Friday, May 20, 2011

Civil War under my nose: A hero's grave

Congressional Medal of Honor winner Patrick Scanlan is
 buried in St. Mary's Cemetery in Avon, Conn.

Civil War graves are often marked by
plastic G.A.R markers such as this
one on Patrick Scanlan's grave.
G.A.R. stands for Grand Army of the Republic.
A hero lies buried slightly more than a mile from my house.

Born in Ireland, Patrick Scanlan was a bootmaker from Spencer, Mass., a small town about 45 miles from Springfield. Irishmen served both sides of the Civil War, of course. In their terrible assault on Dec. 13, 1862, at Marye's Heights at Fredericksburg, Va., Union boys of the famed Irish Brigade were cut down by Irishmen from Georgia.

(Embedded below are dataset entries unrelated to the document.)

-- ==== Sys2Proof/Machine/Pins.lean ====
section
/-! DEFINITION. Pins: output and input functions, pad states, switching, pattern units and edge counters (R411 to R430). -/

namespace Sys2Proof.Machine

/-! ### PinConfig (Table 17-1) -/

def cfgMode (v : Nat) : Nat := bits v 30 2
def cfgPull (v : Nat) : Nat := bits v 25 2
def cfgFunc (v : Nat) : Nat := bits v 17 6
def cfgSleep (v : Nat) : Nat := bits v 14 3
def cfgSafe (v : Nat) : Nat := bits v 11 3

/-- Input functions of Table 17-3. -/
def inFuncs : List Nat := (List.range 8).map (· + 1) ++ (List.range 8).map (· + 16) ++ [24, 25, 26] ++ (List.range 4).map (· + 32)

/-- A configuration without reserved fields or invalid codes. -/
def pinConfigOk (v : Nat) : Bool :=
  bits v 0 10 == 0 && cfgMode v != 3 && cfgPull v != 3 && (cfgFunc v == 0 || inFuncs.contains (cfgFunc v)) &&
    decide (cfgSleep v ≤ 5 ∧ cfgSafe v ≤ 5)

def State.withPins (s : State) (f : Pins → Pins) : State := { s with pins := f s.pins }

/-! ### Output functions (R414, R417) -/

/-- The engine and pin lane that Table 9-10 puts on pin `n`. -/
def State.bridgePin (s : State) (n : Nat) : Option (Nat × Nat) :=
  ((List.range 8).filterMap fun e => match (s.engine e).binding with
    | some b => if s.image.isSome ∧ b.enable = true ∧ b.laneKind = 1 ∧ b.firstLane ≤ n ∧ n < b.firstLane + b.laneCount
        then some (e, n - b.firstLane) else none
    | none => none).head?

/-- Software outputs as the entries hold them, bit n for pin n. -/
def State.softwareOutputs (s : State) : Nat :=
  (List.range 6).foldl (fun v b => v + s.entry (keyOf 0x2730 (b + 1)) * 2 ^ (16 * b)) 0

/-- The active output functions of a pin with their values, a software output as the last I/O clock edge took it and a generator's two
edges after it changed (R416); a function is named by 0 software, 1 + g generator, 9 + k probe,
25 + e bridge engine. -/
def State.outputsOf (s : State) (n : Nat) : List (Nat × Bool) :=
  let b := n / 16
  (if bit (s.entry (keyOf 0x2731 (b + 1))) (n % 16) then [(0, bit s.pins.software n)] else []) ++
    ((List.range 8).filterMap fun g => if s.entry (keyOf 0x2720 (g + 1)) = n then some (1 + g, bit s.trig.path.pulses.2 g) else none) ++
    ((List.range 16).filterMap fun k =>
      if s.entry (keyOf 0x2721 (k + 1)) = n then some (9 + k, s.probeOut k) else none) ++
    (match s.bridgePin n with
    | some (e, i) => [(25 + e, Config.pinLaneBit ((s.engine e).sent.getLastD []) i)]
    | none => [])

/-- The pad under rank 4: Mode, Pull and output functions (R417). -/
def State.padTarget (s : State) (n : Nat) : Pad :=
  let v := s.pinConfig n
  let fs := s.outputsOf n
  if fs.isEmpty ∨ cfgMode v = 0 then ⟨0, false, cfgPull v, bits v 28 2, bit v 27⟩
  else ⟨cfgMode v, (fs.any Prod.snd) != bit v 24, cfgPull v, bits v 28 2, bit v 27⟩

/-- The pad of a sleep or safe state code (Table 17-4); code 0 keeps `kept`. -/
def State.padOfCode (s : State) (n code : Nat) (kept : Pad) : Pad :=
  let v := s.pinConfig n
  let off (pull : Nat) : Pad := ⟨0, false, pull, bits v 28 2, bit v 27⟩
  if code = 1 then off 0
  else if code = 2 then off 1
  else if code = 3 then off 2
  else if code = 4 then ⟨1, false, 0, bits v 28 2, bit v 27⟩
  else if code = 5 then (if cfgMode v = 2 then off 0 else ⟨1, true, 0, bits v 28 2, bit v 27⟩)
  else kept

/-- The pad of a switching pin (Table 17-5): parked, then with its driver off. -/
def State.switchPad (s : State) (x : Switch) : Pad :=
  if x.edges < 3 then x.shown else { s.padTarget x.pin with mode := 0, value := false }

/-- The pad of a pin under EXTEST (R456): its boundary-scan cells drive it or leave it high-impedance.
[DEDUCED, unsafe: log 51] -/
def State.boundaryPad (s : State) (n : Nat) : Pad :=
  let v := s.pinConfig n
  let c := s.sec.boundary.getD n ⟨false, false⟩
  ⟨b2n c.drive, c.drive && c.value, cfgPull v, bits v 28 2, bit v 27⟩

/-- What pin `n` shows: its boundary-scan cells under EXTEST, else the highest-ranked condition of Table 17-4a. A safe, sleeping or held pin keeps the pad that it took when the
condition began (R413, R423). -/
def State.pad (s : State) (n : Nat) : Pad :=
  if s.sec.tap = .extest then s.boundaryPad n
  else match s.pins.safe.find? fun e => e.1 == n with
  | some e => e.2
  | none => match s.pins.asleep with
    | some ps => ps.getD n default
    | none => match s.pins.held.find? fun e => e.1 == n with
      | some e => e.2
      | none => match s.pins.switching.find? fun x => x.pin == n with
        | some x => s.switchPad x
        | none => s.padTarget n

/-- Every pin. -/
def allPins : List Nat := List.range 96

def State.isHeld (s : State) (n : Nat) : Bool := s.pins.held.any fun e => e.1 == n
def State.isSafe (s : State) (n : Nat) : Bool := s.pins.safe.any fun e => e.1 == n

/-- The pin is under rank 4. -/
def State.free4 (s : State) (n : Nat) : Bool := !s.isHeld n && !s.isSafe n && s.pins.asleep.isNone

/-! ### Switching (R424) -/

/-- A change from state `s` to `t` switches pin `n`: its pad state changes, and not its value alone with the same functions. -/
def State.switches (s t : State) (n : Nat) : Bool :=
  let a := s.padTarget n
  let b := t.padTarget n
  s.free4 n && t.free4 n && a != b &&
    !((s.outputsOf n).map Prod.fst == (t.outputsOf n).map Prod.fst && { a with value := b.value } == b)

/-- Pin `n`, showing `shown`, begins to switch. -/
def State.beginSwitch (s : State) (n : Nat) (shown : Pad) : State :=
  let t := s.padTarget n
  s.withPins fun p => { p with switching :=
    (⟨n, shown, shown.mode != 0 && shown.mode == t.mode, 0⟩ : Switch) :: (p.switching.filter fun x => x.pin != n) }

/-- An I/O clock edge moves every switching pin on: after edge 2 a driven pin in the same Mode shows its new state, after edge 3
every other. [DEDUCED, unsafe: log 68] -/
def State.switchEdge (s : State) : State :=
  let next := (s.pins.switching.map fun (x : Switch) => { x with edges := x.edges + 1 }).filter fun (x : Switch) =>
    decide (x.edges < (if x.direct then 3 else 4))
  s.withPins fun p => { p with switching := next }

/-- Log 0x8001 for the pins that two or more active functions share, once until a pin has one or none (R417). -/
def State.logShared (s : State) : State :=
  let many := allPins.filter fun n => decide (2 ≤ (s.outputsOf n).length)
  let s := (many.filter fun n => !s.pins.sharedLogged.contains n).foldl
    (fun s n => s.log1 0x8001 srcHub (Config.packArg 0x8001 [n, (s.outputsOf n).length])) s
  s.withPins fun p => { p with sharedLogged := many }

/-- Change something that pads depend on: the pins that it switches begin to, and shared outputs are logged. -/
def State.repin (s : State) (f : State → State) : State :=
  let t := f s
  ((allPins.filter (s.switches t)).foldl (fun u n => u.beginSwitch n (s.pad n)) t).logShared

/-! ### Held, safe and sleeping pins (R420 to R422) -/

/-- Pins become held in the pads that they show. -/
def State.holdPins (s : State) (ns : List Nat) : State :=
  let new := ns.map fun n => (n, s.pad n)
  s.withPins fun p => { p with
    held := p.held.filter (fun e => !ns.contains e.1) ++ new, switching := (p.switching.filter fun x => !ns.contains x.pin) }

/-- Safe state applies to pins, for a cause (R422). [DEDUCED, unsafe: log 68] -/
def State.applySafe (s : State) (ns : List Nat) (cause : Nat) : State :=
  let new := (ns.filter fun n => !s.isSafe n).map fun n => (n, s.padOfCode n (cfgSafe (s.pinConfig n)) (s.pad n))
  (s.withPins fun p => { p with safe := p.safe ++ new }).log1 0x8003 srcHub (Config.packArg 0x8003 [cause])

/-- Causes of 0x8003. -/
def causeRequest : Nat := 0
def causeCommand : Nat := 1
def causeReset : Nat := 2
def causeHalt : Nat := 3

/-- `SAFE_REQ` is high. -/
def State.safeRequested (s : State) : Bool := bit s.pins.functions 24

/-- End the safe state of pins: they become held in the pads that they show. [DEDUCED, unsafe: log 68] -/
def State.endSafe (s : State) (ns : List Nat) : State :=
  let out := if s.safeRequested || s.sec.halted then [] else ns.filter s.isSafe
  let shown := out.map fun n => (n, s.pad n)
  s.withPins fun p => { p with
    safe := p.safe.filter (fun e => !out.contains e.1)
    held := p.held.filter (fun e => !out.contains e.1) ++ shown }

/-- Release held pins: each switches from what it shows to its configured state. -/
def State.endHold (s : State) (ns : List Nat) : State :=
  let out := ns.filter fun n => s.isHeld n && !s.isSafe n
  let shown := out.map fun n => (n, s.pad n)
  let s := s.withPins fun p => { p with held := (p.held.filter fun e => !out.contains e.1) }
  (shown.filter fun e => e.2 != s.padTarget e.1).foldl (fun s e => s.beginSwitch e.1 e.2) s

/-- Release pins: a safe one becomes held, a held one is configured. [DEDUCED, unsafe: log 68] -/
def State.releasePins (s : State) (ns : List Nat) : State :=
  let safe := ns.filter s.isSafe
  (s.endSafe safe).endHold (ns.filter fun n => !safe.contains n)

/-- A staged release releases every pin that a bridge pin lane uses (R421). -/
def State.releaseBridgePins (s : State) : State := s.releasePins (allPins.filter fun n => (s.bridgePin n).isSome)

/-- The module goes to sleep, and wakes (R420). [DEDUCED, unsafe: log 68] -/
def State.sleepPins (s : State) : State :=
  let shown := allPins.map fun n => s.padOfCode n (cfgSleep (s.pinConfig n)) (s.pad n)
  s.withPins fun p => { p with asleep := some shown, switching := [], patterns := List.replicate 8 0 }

def State.wakePins (s : State) : State :=
  let shown := allPins.map fun n => (n, s.pad n)
  s.withPins fun p => { p with asleep := none, held := shown }

/-- A pin mask of bank `b`. -/
def bankPins (b mask : Nat) : List Nat := ((List.range 16).filter fun i => bit mask i).map fun i => b * 16 + i

/-- PIN_RELEASE (R421, R422). -/
def execPinRelease (req bank value : Nat) (s : State) : Host.Outcome State Fault Refusal :=
  .next (s.writingValue req (keyOf 0x2733 (bank + 1)) value fun v s => (s.releasePins (bankPins bank v)).accept)

/-- SAFE_COMMAND (R422). -/
def execSafeCommand (req : Nat) (s : State) : Host.Outcome State Fault Refusal :=
  .next (s.writing req 0x273501 1 fun s => (s.applySafe allPins causeCommand).accept)

/-! ### Pattern units (R425 to R427) -/

def patternKey (u sub : Nat) : Nat := keyOf (0x2740 + u) sub

/-- Unit `u` is in match. -/
def State.patternMatch (s : State) (u : Nat) : Bool :=
  let mask := s.entry (patternKey u 2)
  s.pinWord (bits (s.entry (patternKey u 1)) 1 3) &&& mask == s.entry (patternKey u 3) &&& mask

def State.setPattern (s : State) (u v : Nat) : State := s.withPins fun p => { p with patterns := listSet p.patterns u v }

/-- A unit enabled or reconfigured: disarmed while in match, else armed. -/
def State.restartPattern (s : State) (u : Nat) : State :=
  s.setPattern u (if bit (s.entry (patternKey u 1)) 0 = false ∨ s.asleep = true then 0 else if s.patternMatch u then 1 else 2)

/-- Unit `u` fires (R426). [DEDUCED, unsafe: log 29] -/
def State.firePattern (s : State) (u : Nat) : State :=
  let s := ((s.setPattern u 1).raiseLine u).bump (patternKey u 4)
  if s.entry (patternKey u 4) = max32 then s.putEntry (patternKey u 6) 1 else s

After enlisting in the 4th Massachusetts Cavalry in December 1863, Scanlan sailed from Boston to Hilton Head, S.C., aboard the steamer "Western Metropolis" on March 20, 1864. The 25-year-old private arrived in Hilton Head on April 1, but the 4th Massachusetts was assigned mostly picket and outpost duty.

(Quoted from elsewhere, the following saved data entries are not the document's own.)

/-- WRITE_STALL_TIMEOUT (R150): 0x5104 for each queue whose write stall has reached `StallLimit`; the array stays frozen.
[DEDUCED, unsafe: log 26] -/
def execWriteStallTimeout (s : State) : Host.Outcome State Fault Refusal :=
  .next (s.inStall fun o st =>
      (st.writes.filter fun k => (o.arr.queue k).stalled && !(o.arr.queue k).timedOut).foldl (fun o k =>
        (o.withQueue k fun q => { q with timedOut := true }).logDetail 0x5104 .blocked (srcDie (portDie (k / 64)))
          (queueArg (k / 64) (k % 64) st.slot) 0 0) o)

/-! ### Answers and acknowledgements -/

/-- Mark the oldest performed entry without an answer as present. -/
def markPresent : List QEntry → List QEntry
  | [] => []
  | e :: es => if e.performed && !e.present then { e with present := true } :: es else e :: markPresent es

/-- Answers to discard whose requests the memory has performed. -/
def State.discardable (s : State) (port desc : Nat) : Nat :=
  let q := s.arr.queue (queueKey port desc)
  let waiting := ((Sparse.get (fun _ => []) s.arr.requests port).filter fun r => r.desc == desc).length
  let own := (q.entries.filter fun e => !e.performed).length
  q.discard - (waiting - own)

/-- DESIGN_ANSWER_ARRIVAL (R133): the answer of the oldest performed read of a queue reaches its port; an answer that R119
replaced is discarded. [DESIGN CHOICE, unsafe: log 2] [DEDUCED, unsafe: log 27] -/
def execDesignAnswerArrival (port desc latencyNs : Nat) (s : State) : Host.Outcome State Fault Refusal :=
  let key := queueKey port desc
  .next (
    if (s.arr.queue key).isWrite || s.sec.halted then s
    else if 0 < s.discardable port desc then s.withQueue key fun q => { q with discard := q.discard - 1 }
    else match (s.arr.queue key).entries.find? fun e => e.performed && !e.present with
      | some e => (s.withQueue key fun q => { q with entries := markPresent q.entries }).offerRequest
          port desc e.cycle e.step false false false latencyNs
      | none => s)

/-- The acknowledgement of the head write removes its entry; with the occupancy at P or less the stall is released. -/
def Queue.acknowledge (q : Queue) : Queue :=
  let free := decide (q.entries.length ≤ q.p + 1)
  { q with entries := q.entries.drop 1, stalled := q.stalled && !free, timedOut := q.timedOut && !free }

/-- 0x5104 ends once no write stall has reached its limit (R150, Table 21-2). -/
def State.endWriteTimeout (s : State) : State := if s.arr.queues.any fun x => x.2.timedOut then s else s.endCode 0x5104

/-- WRITE_ACK_ARRIVAL (R148 to R150): the acknowledgement of the oldest performed write removes its entry; with the
occupancy at P or less the write stall is released and its 0x5104 ends. -/
def execWriteAckArrival (port desc latencyNs : Nat) (s : State) : Host.Outcome State Fault Refusal :=
  let key := queueKey port desc
  let q := s.arr.queue key
  .next (match q.entries with
    | e :: _ =>
      if q.isWrite && e.performed && !e.present && !s.sec.halted then
        (((s.withQueue key Queue.acknowledge).countQueue (portDie port) 2 1).endWriteTimeout).offerRequest
          port desc e.cycle e.step true false false latencyNs
      else s
    | [] => s)

/-- Perform the first entry of a queue that is not performed yet. [DEDUCED, unsafe: log 27] -/
def performFirst (answer : Nat) : List QEntry → List QEntry
  | [] => []
  | e :: es => if e.performed then e :: performFirst answer es else { e with performed := true, answer := answer } :: es

/-- The oldest request of a port takes effect in its memory (R144): a write stores its word, a read fixes its answer; an entry
that R119 has replaced no longer waits for it. [DEDUCED, unsafe: log 27] -/
def State.perform (s : State) (port : Nat) (r : PortRequest) (rest : List PortRequest) : State :=
  let key := queueKey port r.desc
  let q := s.arr.queue key
  let waiting := ((r :: rest).filter fun x => x.desc == r.desc).length
  let own := (q.entries.filter fun e => !e.performed).length
  let answer := if q.isWrite then 0 else s.readRegion q.desc port r.offset
  let s := s.withArr fun a => { a with requests := Sparse.set (fun _ => []) a.requests port rest }
  let s := if q.isWrite then s.writeRegion q.desc port r.offset r.data else s
  if waiting ≤ own then s.withQueue key fun q => { q with entries := performFirst answer q.entries } else s

/-- Count a design-class request at its memory (Table 15-7, codes 3 and 5). -/
def State.countRequest (s : State) (d : BitVec 128) (a : Nat) : State :=
  let addr := descBase d + a * unitBytes (descW d)
  if descClass d = 1 then s.countEvent 3 (hbmStack s.part.grade addr) 1
  else s.countEvent 5 (s.ddrChannelOf addr) 1

/-- The ring stop of the controller that serves a request of the design class. -/
def State.requestStop (s : State) (r : PortRequest) (d : BitVec 128) : StopOwner :=
  let addr := descBase d + r.offset * unitBytes (descW d)
  if descClass d = 1 then .hbm (hbmStack s.part.grade addr) else .ddr (s.ddrChannelOf addr)

/-- The request waits on a ring that is held on its way (R14, R485). [DESIGN CHOICE, unsafe: log 48] -/
def State.requestHeld (s : State) (port : Nat) (r : PortRequest) : Bool :=
  s.pathHeld (.die (portDie port)) (s.requestStop r (s.arr.queue (queueKey port r.desc)).desc)

/-- MEMORY_REQUEST_RECEIVED (R144, R152): a controller performs the oldest request of a port.
[DEDUCED, unsafe: log 27] [DESIGN CHOICE, unsafe: log 77] -/
def execMemoryRequestReceived (port : Nat) (s : State) : Host.Outcome State Fault Refusal :=
  .next (match Sparse.get (fun _ => []) s.arr.requests port with
    | [] => s
    | r :: rs => if s.sec.halted || s.requestHeld port r then s else (s.perform port r rs).countRequest (s.arr.queue (queueKey port r.desc)).desc r.offset)

/-- DDR5_RETRAINING (R153): a fitted channel retrains in service; requests on it arrive later, and no value changes. -/
def execDdr5Retraining (channel : Nat) (s : State) : Host.Outcome State Fault Refusal :=
  .next (if channel < s.part.ddrChannels then { s with mem := { s.mem with retrained := s.mem.retrained ++ [channel] } } else s)

end Sys2Proof.Machine
end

In late May, Scanlan and his comrades finally "saw the elephant."

This sign at St. Mary's Cemetery in
Avon, Conn.,  marks the row for
Patrick Scanlan's grave.
As the steamship "Boston" made its way up the Ashepoo River on May 24, 1864, with nearly 400 soldiers aboard, it came under heavy fire from a Confederate shore battery. Stranded Union troops on the "Boston" were rescued by Scanlan and four other soldiers who volunteered to bring them to shore. For his bravery, Private Scanlan was finally awarded the Congressional Medal of Honor in 1897.

Scanlan, whose name is misspelled "Scanlon" on his gravestone, died in Farmington, Conn., on Sept. 5, 1903. He was 64. His final resting place is among other Irish graves at St. Mary's Cemetery, a rolling plot of land in Avon, Conn., that slopes toward the Farmington River.